Stored data entries →

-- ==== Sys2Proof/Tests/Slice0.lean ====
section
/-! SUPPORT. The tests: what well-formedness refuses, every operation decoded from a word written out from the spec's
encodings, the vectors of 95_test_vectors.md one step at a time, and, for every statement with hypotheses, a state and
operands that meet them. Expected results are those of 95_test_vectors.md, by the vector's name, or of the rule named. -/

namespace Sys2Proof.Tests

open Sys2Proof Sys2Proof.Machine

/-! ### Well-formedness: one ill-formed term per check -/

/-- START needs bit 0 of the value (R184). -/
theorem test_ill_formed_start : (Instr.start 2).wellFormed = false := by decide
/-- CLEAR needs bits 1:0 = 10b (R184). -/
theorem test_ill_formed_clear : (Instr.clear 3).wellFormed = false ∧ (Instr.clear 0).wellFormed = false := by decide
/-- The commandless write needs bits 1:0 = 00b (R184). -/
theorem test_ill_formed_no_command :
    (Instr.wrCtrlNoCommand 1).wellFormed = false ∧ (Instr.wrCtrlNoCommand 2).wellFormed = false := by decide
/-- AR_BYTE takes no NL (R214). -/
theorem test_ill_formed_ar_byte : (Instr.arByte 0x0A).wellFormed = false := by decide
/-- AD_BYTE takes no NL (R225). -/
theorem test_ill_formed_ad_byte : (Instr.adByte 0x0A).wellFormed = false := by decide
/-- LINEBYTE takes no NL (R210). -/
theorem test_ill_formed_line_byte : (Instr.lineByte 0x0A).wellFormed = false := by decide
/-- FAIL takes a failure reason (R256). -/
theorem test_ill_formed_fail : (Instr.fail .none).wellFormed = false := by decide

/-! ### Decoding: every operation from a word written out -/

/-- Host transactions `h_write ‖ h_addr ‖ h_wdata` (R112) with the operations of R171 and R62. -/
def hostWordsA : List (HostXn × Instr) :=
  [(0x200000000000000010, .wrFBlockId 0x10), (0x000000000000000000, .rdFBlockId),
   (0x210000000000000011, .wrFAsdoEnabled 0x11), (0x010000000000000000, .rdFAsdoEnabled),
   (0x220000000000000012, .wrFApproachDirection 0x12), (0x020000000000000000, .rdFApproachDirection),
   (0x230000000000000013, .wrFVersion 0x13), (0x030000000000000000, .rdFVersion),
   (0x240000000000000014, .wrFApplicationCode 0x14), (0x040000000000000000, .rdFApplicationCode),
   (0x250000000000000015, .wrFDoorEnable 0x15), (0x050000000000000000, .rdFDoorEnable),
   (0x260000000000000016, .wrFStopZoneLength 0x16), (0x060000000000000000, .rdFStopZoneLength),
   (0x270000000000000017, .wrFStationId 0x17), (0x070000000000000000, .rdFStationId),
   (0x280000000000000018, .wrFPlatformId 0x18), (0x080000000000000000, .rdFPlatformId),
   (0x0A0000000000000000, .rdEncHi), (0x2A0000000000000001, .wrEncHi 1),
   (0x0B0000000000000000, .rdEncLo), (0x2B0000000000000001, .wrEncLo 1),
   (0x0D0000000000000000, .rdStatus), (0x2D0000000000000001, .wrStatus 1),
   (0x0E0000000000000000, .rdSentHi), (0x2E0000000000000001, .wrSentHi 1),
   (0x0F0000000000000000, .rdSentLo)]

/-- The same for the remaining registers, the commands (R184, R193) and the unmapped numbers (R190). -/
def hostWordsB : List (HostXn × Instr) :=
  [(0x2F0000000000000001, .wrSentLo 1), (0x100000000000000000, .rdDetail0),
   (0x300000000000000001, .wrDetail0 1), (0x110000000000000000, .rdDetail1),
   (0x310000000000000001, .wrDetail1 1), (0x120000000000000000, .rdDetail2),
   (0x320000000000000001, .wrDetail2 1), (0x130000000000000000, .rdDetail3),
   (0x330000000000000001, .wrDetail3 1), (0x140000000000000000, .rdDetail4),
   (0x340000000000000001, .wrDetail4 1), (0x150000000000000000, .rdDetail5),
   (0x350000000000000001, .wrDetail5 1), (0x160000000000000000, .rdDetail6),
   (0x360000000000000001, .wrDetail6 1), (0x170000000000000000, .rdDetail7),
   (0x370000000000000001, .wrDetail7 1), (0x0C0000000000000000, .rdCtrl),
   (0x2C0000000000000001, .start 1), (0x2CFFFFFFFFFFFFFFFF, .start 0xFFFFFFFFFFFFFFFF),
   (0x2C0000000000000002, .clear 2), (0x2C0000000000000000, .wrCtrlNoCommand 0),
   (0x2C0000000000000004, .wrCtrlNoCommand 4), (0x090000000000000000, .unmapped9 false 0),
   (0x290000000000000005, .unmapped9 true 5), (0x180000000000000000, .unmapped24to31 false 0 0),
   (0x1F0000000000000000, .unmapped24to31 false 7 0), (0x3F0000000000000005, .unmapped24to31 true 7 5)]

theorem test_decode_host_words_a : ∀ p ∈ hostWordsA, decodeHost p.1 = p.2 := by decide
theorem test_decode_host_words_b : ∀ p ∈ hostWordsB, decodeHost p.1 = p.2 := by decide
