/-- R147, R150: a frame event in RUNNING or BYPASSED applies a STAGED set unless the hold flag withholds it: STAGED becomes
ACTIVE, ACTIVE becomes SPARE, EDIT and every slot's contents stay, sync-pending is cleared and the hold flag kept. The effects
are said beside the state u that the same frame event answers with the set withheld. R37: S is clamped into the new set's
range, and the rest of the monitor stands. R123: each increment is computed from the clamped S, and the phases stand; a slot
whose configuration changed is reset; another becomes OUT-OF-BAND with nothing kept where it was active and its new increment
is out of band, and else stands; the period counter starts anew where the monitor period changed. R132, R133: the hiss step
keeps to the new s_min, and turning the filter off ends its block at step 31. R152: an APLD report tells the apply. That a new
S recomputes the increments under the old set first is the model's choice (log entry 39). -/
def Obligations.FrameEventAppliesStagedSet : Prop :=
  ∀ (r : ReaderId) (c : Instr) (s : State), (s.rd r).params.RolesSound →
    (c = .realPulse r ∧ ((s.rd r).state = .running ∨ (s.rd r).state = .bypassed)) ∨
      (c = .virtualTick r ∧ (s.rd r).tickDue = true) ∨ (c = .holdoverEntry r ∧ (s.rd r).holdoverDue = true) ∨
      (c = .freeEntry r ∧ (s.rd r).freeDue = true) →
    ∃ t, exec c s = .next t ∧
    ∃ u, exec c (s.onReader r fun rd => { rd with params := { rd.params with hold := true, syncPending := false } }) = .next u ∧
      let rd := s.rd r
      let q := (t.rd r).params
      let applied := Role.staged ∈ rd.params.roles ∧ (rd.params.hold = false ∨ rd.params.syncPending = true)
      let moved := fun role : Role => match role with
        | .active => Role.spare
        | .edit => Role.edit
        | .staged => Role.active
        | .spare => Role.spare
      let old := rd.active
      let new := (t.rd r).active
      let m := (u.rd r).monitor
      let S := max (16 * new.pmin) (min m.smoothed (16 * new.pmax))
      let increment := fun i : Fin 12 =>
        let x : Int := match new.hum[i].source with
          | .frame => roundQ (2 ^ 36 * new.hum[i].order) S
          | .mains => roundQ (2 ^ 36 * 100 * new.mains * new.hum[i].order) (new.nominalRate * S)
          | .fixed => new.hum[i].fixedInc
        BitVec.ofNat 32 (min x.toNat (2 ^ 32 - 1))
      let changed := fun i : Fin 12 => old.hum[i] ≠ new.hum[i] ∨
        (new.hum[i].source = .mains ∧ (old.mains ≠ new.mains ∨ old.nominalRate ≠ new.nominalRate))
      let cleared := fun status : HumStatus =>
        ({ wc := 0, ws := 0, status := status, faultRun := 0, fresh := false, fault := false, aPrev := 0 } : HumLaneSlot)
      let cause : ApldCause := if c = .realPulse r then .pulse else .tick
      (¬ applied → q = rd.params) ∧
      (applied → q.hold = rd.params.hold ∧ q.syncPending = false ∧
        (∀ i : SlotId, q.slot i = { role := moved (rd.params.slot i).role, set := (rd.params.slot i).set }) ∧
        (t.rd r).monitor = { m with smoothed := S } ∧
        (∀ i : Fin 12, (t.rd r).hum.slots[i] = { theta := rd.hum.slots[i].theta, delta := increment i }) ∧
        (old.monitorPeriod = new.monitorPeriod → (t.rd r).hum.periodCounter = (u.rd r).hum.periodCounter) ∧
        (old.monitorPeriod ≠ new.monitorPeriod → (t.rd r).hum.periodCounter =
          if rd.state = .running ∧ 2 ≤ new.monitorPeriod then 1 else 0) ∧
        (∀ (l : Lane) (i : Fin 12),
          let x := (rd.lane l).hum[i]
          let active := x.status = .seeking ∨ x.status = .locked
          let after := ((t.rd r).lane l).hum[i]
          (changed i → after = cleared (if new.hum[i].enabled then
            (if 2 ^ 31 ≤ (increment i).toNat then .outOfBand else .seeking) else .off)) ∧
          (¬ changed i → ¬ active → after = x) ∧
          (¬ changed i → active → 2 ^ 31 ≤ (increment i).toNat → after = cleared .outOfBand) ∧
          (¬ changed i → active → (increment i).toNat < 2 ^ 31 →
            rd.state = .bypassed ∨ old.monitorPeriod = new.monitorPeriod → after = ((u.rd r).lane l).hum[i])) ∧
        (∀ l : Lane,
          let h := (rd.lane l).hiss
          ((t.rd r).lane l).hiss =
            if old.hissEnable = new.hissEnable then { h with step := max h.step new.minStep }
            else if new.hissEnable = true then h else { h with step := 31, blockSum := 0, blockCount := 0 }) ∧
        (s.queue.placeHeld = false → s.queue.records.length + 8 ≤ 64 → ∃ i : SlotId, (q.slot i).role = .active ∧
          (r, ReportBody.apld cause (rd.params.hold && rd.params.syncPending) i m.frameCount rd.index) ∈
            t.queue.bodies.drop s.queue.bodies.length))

Task description → Search the data for the string "smoothed" and copy each line where it appears.

Result →
      let S := max (16 * new.pmin) (min m.smoothed (16 * new.pmax))
        (t.rd r).monitor = { m with smoothed := S } ∧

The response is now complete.